How to resolve the error- found input variables with inconsistent numbers of samples?
Fairly new to Python but building out my first RF model based on some classification data. I've converted all of the labels into int64 numerical data and loaded them into X and Y as a numpy array, but I am hitting an error when I am trying to train the models.
Here is what my arrays look like:
>>> X = np.array([[df.tran_cityname, df.tran_signupos, df.tran_signupchannel, df.tran_vmake, df.tran_vmodel, df.tran_vyear]])
>>> Y = np.array(df['completed_trip_status'].values.tolist())
>>> X
array([[[ 1, 1, 2, 3, 1, 1, 1, 1, 1, 3, 1,
3, 1, 1, 1, 1, 2, 1, 3, 1, 3, 3,
2, 3, 3, 1, 1, 1, 1],
[ 0, 5, 5, 1, 1, 1, 2, 2, 0, 2, 2,
3, 1, 2, 5, 5, 2, 1, 2, 2, 2, 2,
2, 4, 3, 5, 1, 0, 1],
[ 2, 2, 1, 3, 3, 3, 2, 3, 3, 2, 3,
2, 3, 2, 2, 3, 2, 2, 1, 1, 2, 1,
2, 2, 1, 2, 3, 1, 1],
[ 0, 0, 0, 42, 17, 8, 42, 0, 0, 0, 22,
0, 22, 0, 0, 42, 0, 0, 0, 0, 11, 0,
0, 0, 0, 0, 28, 17, 18],
[ 0, 0, 0, 70, 291, 88, 234, 0, 0, 0, 222,
0, 222, 0, 0, 234, 0, 0, 0, 0, 89, 0,
0, 0, 0, 0, 40, 291, 131],
[ 0, 0, 0, 2016, 2016, 2006, 2014, 0, 0, 0, 2015,
0, 2015, 0, 0, 2015, 0, 0, 0, 0, 2015, 0,
0, 0, 0, 0, 2016, 2016, 2010]]])
>>> Y
array(['NO', 'NO', 'NO', 'YES', 'NO', 'NO', 'YES', 'NO', 'NO', 'NO', 'NO',
'NO', 'YES', 'NO', 'NO', 'YES', 'NO', 'NO', 'NO', 'NO', 'NO', 'NO',
'NO', 'NO', 'NO', 'NO', 'NO', 'NO', 'NO'],
dtype='|S3')
>>> X_train, X_test, Y_train, Y_test = train_test_split(X, Y, test_size=0.3)
Traceback (most recent call last):
File "", line 1, in File "/Library/Python/2.7/site-packages/sklearn/cross_validation.py", line
2039, in train_test_split arrays = indexable(*arrays) File "/Library/Python/2.7/site-packages/sklearn/utils/validation.py", line 206, in indexable check_consistent_length(*result) File "/Library/Python/2.7/site-packages/sklearn/utils/validation.py", line 181, in check_consistent_length " samples: %r" % [int(l) for l in lengths])
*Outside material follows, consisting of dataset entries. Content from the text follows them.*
-- ==== Sys2Proof/Laws/Bits.lean ====
section
/-! SUPPORT. Bytes, lanes and masks (R11): their values as numbers, reading back what was packed, and that two words or lane
values with the same parts are equal. -/

namespace Sys2Proof.Machine

/-- Concatenation with the left part in the more significant bits (R10). -/
theorem append_toNat {m n : Nat} (x : BitVec m) (y : BitVec n) : (x ++ y).toNat = x.toNat * 2 ^ n + y.toNat := by
  rw [BitVec.toNat_append, ← Nat.shiftLeft_add_eq_or_of_lt y.isLt, Nat.shiftLeft_eq]

/-- Lane 0 has the greatest weight (R53). -/
theorem lanesOfBytes_toNat (a0 a1 a2 a3 a4 : Byte) : (lanesOfBytes a0 a1 a2 a3 a4).toNat =
    a0.toNat * 2 ^ 32 + a1.toNat * 2 ^ 24 + a2.toNat * 2 ^ 16 + a3.toNat * 2 ^ 8 + a4.toNat := by
  show (a0 ++ a1 ++ a2 ++ a3 ++ a4).toNat = _
  simp only [append_toNat]; omega

/-- Byte 0 has the greatest weight: the group integer of R52. -/
theorem wordOfBytes_toNat (b0 b1 b2 b3 : Byte) : (wordOfBytes b0 b1 b2 b3).toNat =
    b0.toNat * 2 ^ 24 + b1.toNat * 2 ^ 16 + b2.toNat * 2 ^ 8 + b3.toNat := by
  show (b0 ++ b1 ++ b2 ++ b3).toNat = _
  simp only [append_toNat]; omega

theorem lane_toNat (l : Lanes) (i : Nat) : (lane l i).toNat = l.toNat / 2 ^ (32 - 8 * i) % 256 := by
  simp [lane, BitVec.extractLsb'_toNat, Nat.shiftRight_eq_div_pow]

theorem byte_toNat (w : Word) (j : Nat) : (byte w j).toNat = w.toNat / 2 ^ (24 - 8 * j) % 256 := by
  simp [byte, BitVec.extractLsb'_toNat, Nat.shiftRight_eq_div_pow]

theorem lane_lanesOfBytes (a0 a1 a2 a3 a4 : Byte) :
    lane (lanesOfBytes a0 a1 a2 a3 a4) 0 = a0 ∧ lane (lanesOfBytes a0 a1 a2 a3 a4) 1 = a1 ∧
    lane (lanesOfBytes a0 a1 a2 a3 a4) 2 = a2 ∧ lane (lanesOfBytes a0 a1 a2 a3 a4) 3 = a3 ∧
    lane (lanesOfBytes a0 a1 a2 a3 a4) 4 = a4 := by
  refine ⟨?_, ?_, ?_, ?_, ?_⟩ <;>
    (apply BitVec.eq_of_toNat_eq; simp only [lane_toNat, lanesOfBytes_toNat]; omega)

theorem byte_wordOfBytes (b0 b1 b2 b3 : Byte) :
    byte (wordOfBytes b0 b1 b2 b3) 0 = b0 ∧ byte (wordOfBytes b0 b1 b2 b3) 1 = b1 ∧
    byte (wordOfBytes b0 b1 b2 b3) 2 = b2 ∧ byte (wordOfBytes b0 b1 b2 b3) 3 = b3 := by
  refine ⟨?_, ?_, ?_, ?_⟩ <;>
    (apply BitVec.eq_of_toNat_eq; simp only [byte_toNat, wordOfBytes_toNat]; omega)

/-- A lane value is its five lanes. -/
theorem lanes_ext {l m : Lanes} (h : ∀ i < 5, lane l i = lane m i) : l = m := by
  have h' := fun i hi => congrArg BitVec.toNat (h i hi)
  simp only [lane_toNat] at h'
  have := h' 0 (by omega); have := h' 1 (by omega); have := h' 2 (by omega); have := h' 3 (by omega); have := h' 4 (by omega)
  apply BitVec.eq_of_toNat_eq; omega

/-- A word is its four bytes. -/
theorem word_ext {w x : Word} (h : ∀ j < 4, byte w j = byte x j) : w = x := by
  have h' := fun i hi => congrArg BitVec.toNat (h i hi)
  simp only [byte_toNat] at h'
  have := h' 0 (by omega); have := h' 1 (by omega); have := h' 2 (by omega); have := h' 3 (by omega)
  apply BitVec.eq_of_toNat_eq; omega

/-- Packed values lead, and the lanes after them are 0x00. -/
theorem lane_packLanes (bs : List Byte) {i : Nat} (hi : i < 5) : lane (packLanes bs) i = bs.getD i 0 := by
  obtain ⟨h0, h1, h2, h3, h4⟩ := lane_lanesOfBytes (bs.getD 0 0) (bs.getD 1 0) (bs.getD 2 0) (bs.getD 3 0) (bs.getD 4 0)
  obtain rfl | rfl | rfl | rfl | rfl : i = 0 ∨ i = 1 ∨ i = 2 ∨ i = 3 ∨ i = 4 := by omega
  all_goals assumption

/-- `keepbytes` by its definition in R11's words: bytes `j >= n` are replaced by 0x00. -/
theorem byte_keepbytes (w : Word) (n : Nat) {j : Nat} (hj : j < 4) : byte (keepbytes w n) j = if j < n then byte w j else 0 := by
  have key : ∀ m, byte (w &&& m) j = byte w j &&& byte m j := fun m => by simp [byte, BitVec.extractLsb'_and]
  rw [keepbytes, key]
  have : byte (keepMask n) j = if j < n then 0xFF else 0 := by
    match n with
    | 0 | 1 | 2 | 3 => interval_cases j <;> decide
    | n + 4 => rw [if_pos (by omega)]; show byte 0xFFFFFFFF j = _; interval_cases j <;> decide
  rw [this]; split
  · exact BitVec.and_allOnes
  · exact BitVec.and_zero

/-- `keepbytes` as a number: the low bytes are cleared. -/
theorem keepbytes_toNat (w : Word) {n : Nat} (hn : n ≤ 4) :
    (keepbytes w n).toNat = w.toNat / 256 ^ (4 - n) * 256 ^ (4 - n) := by
  have h := fun j (hj : j < 4) => congrArg BitVec.toNat (byte_keepbytes w n hj)
  simp only [apply_ite BitVec.toNat, byte_toNat] at h
  have h0 := h 0 (by omega); have h1 := h 1 (by omega); have h2 := h 2 (by omega); have h3 := h 3 (by omega)
  interval_cases n <;> simp at h0 h1 h2 h3 ⊢ <;> omega

end Sys2Proof.Machine
end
ValueError: Found input variables with inconsistent numbers of samples: [1, 29]
To resolve the error- found input variables with inconsistent numbers of samples, you must understand that - You are running into that error because your X and Y don't have the same length (which is what train_test_split requires), i.e., X.shape[0] != Y.shape[0]. Given your current code:
>>> X.shape
(1, 6, 29)
>>> Y.shape
(29,)
To fix this error:
Remove the extra list from inside of np.array() when defining X or remove the extra dimension afterwards with the following command: X = X.reshape(X.shape[1:]). Now, the shape of X will be (6, 29). Transpose X by running X = X.transpose() to get an equal number of samples in X and Y. Now, the shape of X will be (29, 6) and the shape of Y will be (29,).